▸ **Task requirements**
Within the records that follow, count the lines containing the string "Tests". Reply only with the count.

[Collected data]

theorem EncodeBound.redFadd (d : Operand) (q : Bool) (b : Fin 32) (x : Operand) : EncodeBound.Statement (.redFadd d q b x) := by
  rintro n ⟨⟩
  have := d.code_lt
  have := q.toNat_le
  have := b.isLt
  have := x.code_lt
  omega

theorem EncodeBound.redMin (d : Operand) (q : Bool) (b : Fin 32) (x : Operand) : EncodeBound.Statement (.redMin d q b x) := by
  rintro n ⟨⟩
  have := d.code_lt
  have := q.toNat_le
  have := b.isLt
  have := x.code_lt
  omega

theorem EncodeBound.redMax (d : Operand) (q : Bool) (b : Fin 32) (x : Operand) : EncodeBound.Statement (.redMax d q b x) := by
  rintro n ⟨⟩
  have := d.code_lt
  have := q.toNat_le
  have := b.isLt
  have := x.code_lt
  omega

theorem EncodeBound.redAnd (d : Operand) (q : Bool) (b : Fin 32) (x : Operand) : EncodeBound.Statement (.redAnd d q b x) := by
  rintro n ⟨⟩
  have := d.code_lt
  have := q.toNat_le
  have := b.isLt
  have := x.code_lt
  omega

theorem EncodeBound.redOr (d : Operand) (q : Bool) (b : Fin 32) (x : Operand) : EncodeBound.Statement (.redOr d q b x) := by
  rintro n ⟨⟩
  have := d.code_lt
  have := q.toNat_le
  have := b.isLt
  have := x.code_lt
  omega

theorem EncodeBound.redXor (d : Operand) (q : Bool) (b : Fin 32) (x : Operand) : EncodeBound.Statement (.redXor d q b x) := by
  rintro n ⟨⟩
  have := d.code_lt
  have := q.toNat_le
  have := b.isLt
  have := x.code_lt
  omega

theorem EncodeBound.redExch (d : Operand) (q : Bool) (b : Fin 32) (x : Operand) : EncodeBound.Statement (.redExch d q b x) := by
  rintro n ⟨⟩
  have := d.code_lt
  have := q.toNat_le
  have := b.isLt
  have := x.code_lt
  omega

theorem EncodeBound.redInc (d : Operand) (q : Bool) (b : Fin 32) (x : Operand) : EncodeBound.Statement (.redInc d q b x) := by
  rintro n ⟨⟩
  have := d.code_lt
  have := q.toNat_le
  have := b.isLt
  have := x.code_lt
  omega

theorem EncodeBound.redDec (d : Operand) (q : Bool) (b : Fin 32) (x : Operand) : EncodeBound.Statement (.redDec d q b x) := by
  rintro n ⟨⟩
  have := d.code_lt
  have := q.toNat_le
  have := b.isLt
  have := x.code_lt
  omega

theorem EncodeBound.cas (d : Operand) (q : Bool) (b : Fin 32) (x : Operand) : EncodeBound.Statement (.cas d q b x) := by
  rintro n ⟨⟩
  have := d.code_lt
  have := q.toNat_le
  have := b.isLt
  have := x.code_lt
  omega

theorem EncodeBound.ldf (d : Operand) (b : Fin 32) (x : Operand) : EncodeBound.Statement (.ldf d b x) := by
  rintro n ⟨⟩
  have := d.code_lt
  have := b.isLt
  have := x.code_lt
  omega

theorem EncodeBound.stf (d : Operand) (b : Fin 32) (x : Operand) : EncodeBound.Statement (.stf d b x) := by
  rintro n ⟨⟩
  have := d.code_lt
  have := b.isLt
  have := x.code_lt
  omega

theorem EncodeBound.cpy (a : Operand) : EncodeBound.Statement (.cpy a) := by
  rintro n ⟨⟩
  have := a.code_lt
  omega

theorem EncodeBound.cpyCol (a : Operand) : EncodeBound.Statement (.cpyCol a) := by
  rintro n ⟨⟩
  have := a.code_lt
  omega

==

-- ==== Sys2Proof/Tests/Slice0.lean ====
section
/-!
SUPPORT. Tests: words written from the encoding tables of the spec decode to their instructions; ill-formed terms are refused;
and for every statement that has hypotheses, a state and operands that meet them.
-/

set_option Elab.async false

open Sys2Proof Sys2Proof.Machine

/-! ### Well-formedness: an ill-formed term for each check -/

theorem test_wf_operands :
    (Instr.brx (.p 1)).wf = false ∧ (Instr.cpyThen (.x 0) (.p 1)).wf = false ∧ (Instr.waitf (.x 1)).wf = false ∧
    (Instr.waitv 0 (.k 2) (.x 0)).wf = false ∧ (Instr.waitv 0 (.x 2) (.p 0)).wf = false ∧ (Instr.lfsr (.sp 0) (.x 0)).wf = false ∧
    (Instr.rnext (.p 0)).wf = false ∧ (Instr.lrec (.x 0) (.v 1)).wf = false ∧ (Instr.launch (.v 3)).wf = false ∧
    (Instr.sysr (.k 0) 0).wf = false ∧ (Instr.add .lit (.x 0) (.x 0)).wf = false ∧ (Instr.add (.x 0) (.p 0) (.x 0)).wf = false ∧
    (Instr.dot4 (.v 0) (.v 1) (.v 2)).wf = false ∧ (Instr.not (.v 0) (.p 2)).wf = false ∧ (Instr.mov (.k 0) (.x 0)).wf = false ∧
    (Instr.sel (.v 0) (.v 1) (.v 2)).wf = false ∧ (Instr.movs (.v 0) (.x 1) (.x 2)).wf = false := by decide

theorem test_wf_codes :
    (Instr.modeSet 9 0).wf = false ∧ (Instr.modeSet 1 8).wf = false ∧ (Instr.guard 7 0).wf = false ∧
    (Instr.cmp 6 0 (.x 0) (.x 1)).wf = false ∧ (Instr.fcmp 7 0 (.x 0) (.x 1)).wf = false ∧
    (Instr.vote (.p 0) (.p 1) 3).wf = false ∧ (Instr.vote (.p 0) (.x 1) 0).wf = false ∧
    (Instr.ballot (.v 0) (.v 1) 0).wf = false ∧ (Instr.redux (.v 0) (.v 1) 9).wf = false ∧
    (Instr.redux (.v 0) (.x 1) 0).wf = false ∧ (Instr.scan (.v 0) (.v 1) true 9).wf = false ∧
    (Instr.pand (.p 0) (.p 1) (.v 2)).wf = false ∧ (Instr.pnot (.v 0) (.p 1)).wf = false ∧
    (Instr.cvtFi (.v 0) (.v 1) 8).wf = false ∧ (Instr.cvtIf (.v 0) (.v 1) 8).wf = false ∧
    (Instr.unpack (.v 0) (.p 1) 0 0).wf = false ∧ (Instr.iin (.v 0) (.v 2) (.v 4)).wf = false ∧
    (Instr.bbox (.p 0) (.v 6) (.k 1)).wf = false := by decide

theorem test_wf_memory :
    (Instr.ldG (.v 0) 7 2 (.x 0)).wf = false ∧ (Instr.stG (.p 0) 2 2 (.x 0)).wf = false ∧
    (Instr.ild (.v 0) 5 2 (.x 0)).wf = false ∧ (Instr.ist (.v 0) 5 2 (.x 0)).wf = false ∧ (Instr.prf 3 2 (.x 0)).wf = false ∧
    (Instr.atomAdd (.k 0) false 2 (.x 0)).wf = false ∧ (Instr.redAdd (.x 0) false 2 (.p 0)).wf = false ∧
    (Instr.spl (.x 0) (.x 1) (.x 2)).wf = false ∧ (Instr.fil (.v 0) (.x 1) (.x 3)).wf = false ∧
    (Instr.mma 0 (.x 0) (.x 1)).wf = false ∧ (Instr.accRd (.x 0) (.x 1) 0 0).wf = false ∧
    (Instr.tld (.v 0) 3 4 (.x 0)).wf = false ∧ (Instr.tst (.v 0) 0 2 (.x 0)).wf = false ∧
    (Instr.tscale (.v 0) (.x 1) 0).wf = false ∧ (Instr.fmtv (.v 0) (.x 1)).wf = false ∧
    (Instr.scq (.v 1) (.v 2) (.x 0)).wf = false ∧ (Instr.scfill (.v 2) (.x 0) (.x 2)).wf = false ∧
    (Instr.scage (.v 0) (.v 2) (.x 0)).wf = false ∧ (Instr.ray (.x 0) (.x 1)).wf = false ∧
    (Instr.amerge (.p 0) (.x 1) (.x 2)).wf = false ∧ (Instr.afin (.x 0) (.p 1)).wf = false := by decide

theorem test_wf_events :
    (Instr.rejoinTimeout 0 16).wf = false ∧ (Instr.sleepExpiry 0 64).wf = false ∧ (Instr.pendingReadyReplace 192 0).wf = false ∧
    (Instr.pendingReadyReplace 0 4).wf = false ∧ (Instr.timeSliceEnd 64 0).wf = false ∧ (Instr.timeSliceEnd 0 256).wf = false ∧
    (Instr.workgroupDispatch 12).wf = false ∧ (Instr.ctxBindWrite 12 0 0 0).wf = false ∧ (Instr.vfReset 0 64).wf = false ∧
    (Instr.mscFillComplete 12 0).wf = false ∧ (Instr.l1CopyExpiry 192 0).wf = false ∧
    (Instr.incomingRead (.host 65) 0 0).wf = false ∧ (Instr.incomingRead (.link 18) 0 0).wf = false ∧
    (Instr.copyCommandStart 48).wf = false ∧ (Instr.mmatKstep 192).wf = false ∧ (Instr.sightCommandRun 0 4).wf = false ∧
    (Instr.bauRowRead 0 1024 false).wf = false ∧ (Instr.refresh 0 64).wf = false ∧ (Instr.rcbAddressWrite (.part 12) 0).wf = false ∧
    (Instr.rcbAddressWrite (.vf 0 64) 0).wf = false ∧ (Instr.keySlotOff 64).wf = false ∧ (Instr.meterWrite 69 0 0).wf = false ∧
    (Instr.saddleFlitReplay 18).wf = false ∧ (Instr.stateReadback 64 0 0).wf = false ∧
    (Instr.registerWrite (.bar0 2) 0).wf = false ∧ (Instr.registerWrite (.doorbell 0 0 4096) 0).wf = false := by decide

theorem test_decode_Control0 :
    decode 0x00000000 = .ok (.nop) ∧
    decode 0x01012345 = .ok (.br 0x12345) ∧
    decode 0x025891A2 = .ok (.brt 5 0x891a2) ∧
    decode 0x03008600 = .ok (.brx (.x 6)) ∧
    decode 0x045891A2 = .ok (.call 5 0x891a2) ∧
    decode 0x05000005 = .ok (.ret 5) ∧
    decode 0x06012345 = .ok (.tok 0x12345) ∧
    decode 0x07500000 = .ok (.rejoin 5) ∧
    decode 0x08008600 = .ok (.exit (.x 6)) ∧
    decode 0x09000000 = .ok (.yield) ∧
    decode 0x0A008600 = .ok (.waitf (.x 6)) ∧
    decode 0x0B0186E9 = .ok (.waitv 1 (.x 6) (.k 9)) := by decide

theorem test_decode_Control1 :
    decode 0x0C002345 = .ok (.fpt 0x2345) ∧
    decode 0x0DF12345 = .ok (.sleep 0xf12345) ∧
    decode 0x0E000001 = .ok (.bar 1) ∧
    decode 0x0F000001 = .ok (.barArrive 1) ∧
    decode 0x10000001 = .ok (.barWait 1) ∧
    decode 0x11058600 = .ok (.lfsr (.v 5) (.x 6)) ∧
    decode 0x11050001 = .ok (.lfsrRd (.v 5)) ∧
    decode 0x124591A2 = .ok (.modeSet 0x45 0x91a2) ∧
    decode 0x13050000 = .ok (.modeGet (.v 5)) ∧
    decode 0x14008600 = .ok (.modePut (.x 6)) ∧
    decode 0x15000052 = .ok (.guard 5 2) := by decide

* * *

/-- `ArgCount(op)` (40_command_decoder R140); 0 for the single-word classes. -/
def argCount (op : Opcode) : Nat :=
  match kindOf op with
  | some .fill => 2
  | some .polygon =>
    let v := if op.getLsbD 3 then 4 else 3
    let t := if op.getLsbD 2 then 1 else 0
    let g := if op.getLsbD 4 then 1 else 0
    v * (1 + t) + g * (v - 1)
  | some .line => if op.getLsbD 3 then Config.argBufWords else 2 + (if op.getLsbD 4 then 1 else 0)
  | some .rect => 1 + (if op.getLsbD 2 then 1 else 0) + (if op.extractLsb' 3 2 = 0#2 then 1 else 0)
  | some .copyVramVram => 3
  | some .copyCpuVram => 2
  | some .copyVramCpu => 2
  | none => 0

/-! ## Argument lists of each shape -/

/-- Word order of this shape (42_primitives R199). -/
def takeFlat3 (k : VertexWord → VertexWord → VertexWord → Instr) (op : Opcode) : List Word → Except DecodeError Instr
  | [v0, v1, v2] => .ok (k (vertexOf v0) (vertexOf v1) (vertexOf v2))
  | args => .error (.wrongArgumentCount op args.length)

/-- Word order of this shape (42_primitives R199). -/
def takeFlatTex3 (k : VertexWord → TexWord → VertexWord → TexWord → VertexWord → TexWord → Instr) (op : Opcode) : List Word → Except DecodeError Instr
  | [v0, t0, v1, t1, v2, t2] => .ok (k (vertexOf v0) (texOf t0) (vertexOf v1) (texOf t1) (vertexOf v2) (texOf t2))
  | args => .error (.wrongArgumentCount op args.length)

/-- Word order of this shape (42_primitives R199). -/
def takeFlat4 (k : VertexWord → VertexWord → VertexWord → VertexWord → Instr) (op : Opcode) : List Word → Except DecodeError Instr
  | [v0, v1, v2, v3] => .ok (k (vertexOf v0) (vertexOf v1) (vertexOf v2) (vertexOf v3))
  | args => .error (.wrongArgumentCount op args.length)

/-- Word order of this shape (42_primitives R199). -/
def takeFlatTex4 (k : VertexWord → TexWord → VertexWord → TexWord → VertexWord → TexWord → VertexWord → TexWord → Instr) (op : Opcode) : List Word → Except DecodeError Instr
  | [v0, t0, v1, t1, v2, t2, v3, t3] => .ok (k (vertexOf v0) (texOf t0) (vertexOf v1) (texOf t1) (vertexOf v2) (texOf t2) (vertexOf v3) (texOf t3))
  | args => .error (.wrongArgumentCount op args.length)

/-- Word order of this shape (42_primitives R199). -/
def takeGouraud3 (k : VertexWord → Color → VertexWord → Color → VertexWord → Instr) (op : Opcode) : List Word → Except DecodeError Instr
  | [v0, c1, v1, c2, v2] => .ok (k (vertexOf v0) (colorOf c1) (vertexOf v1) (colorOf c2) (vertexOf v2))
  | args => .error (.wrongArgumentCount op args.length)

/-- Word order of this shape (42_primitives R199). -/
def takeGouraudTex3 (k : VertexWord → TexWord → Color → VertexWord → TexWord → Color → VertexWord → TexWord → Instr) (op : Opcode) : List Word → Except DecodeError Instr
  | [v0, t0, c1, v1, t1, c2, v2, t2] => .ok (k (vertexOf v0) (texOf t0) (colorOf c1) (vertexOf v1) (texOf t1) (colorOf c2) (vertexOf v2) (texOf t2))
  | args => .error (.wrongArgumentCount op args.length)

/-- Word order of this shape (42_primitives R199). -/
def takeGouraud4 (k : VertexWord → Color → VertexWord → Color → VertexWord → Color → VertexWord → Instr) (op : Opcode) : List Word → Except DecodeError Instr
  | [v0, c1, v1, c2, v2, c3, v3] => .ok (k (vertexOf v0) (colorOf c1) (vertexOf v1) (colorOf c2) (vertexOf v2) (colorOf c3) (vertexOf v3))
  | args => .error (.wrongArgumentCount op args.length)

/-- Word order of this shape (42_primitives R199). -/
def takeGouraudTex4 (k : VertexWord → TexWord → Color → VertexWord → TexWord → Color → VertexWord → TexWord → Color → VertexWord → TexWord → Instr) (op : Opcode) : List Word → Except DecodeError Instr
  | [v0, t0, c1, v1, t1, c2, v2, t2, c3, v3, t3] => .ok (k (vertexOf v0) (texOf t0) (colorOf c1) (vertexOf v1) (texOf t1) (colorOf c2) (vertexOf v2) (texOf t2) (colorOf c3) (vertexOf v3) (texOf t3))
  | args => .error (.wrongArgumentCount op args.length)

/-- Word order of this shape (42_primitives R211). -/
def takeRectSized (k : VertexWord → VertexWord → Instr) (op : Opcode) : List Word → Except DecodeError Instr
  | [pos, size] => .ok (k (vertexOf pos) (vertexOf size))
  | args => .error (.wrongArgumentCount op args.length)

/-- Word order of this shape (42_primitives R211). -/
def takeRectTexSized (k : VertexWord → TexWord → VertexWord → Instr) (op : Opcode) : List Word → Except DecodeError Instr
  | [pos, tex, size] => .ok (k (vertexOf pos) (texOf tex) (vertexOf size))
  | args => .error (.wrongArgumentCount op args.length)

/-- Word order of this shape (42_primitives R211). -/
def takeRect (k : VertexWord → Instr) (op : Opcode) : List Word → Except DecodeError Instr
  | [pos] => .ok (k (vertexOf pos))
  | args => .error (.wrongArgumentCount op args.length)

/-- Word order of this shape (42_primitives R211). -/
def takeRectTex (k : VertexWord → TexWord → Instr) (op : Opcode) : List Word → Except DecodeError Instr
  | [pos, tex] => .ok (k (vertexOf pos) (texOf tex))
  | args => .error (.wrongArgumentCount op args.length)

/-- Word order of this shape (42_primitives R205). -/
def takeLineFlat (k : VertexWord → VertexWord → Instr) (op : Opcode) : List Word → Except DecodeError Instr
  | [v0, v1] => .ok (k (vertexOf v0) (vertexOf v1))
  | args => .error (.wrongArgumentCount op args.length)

▸ **Answer to this task**
2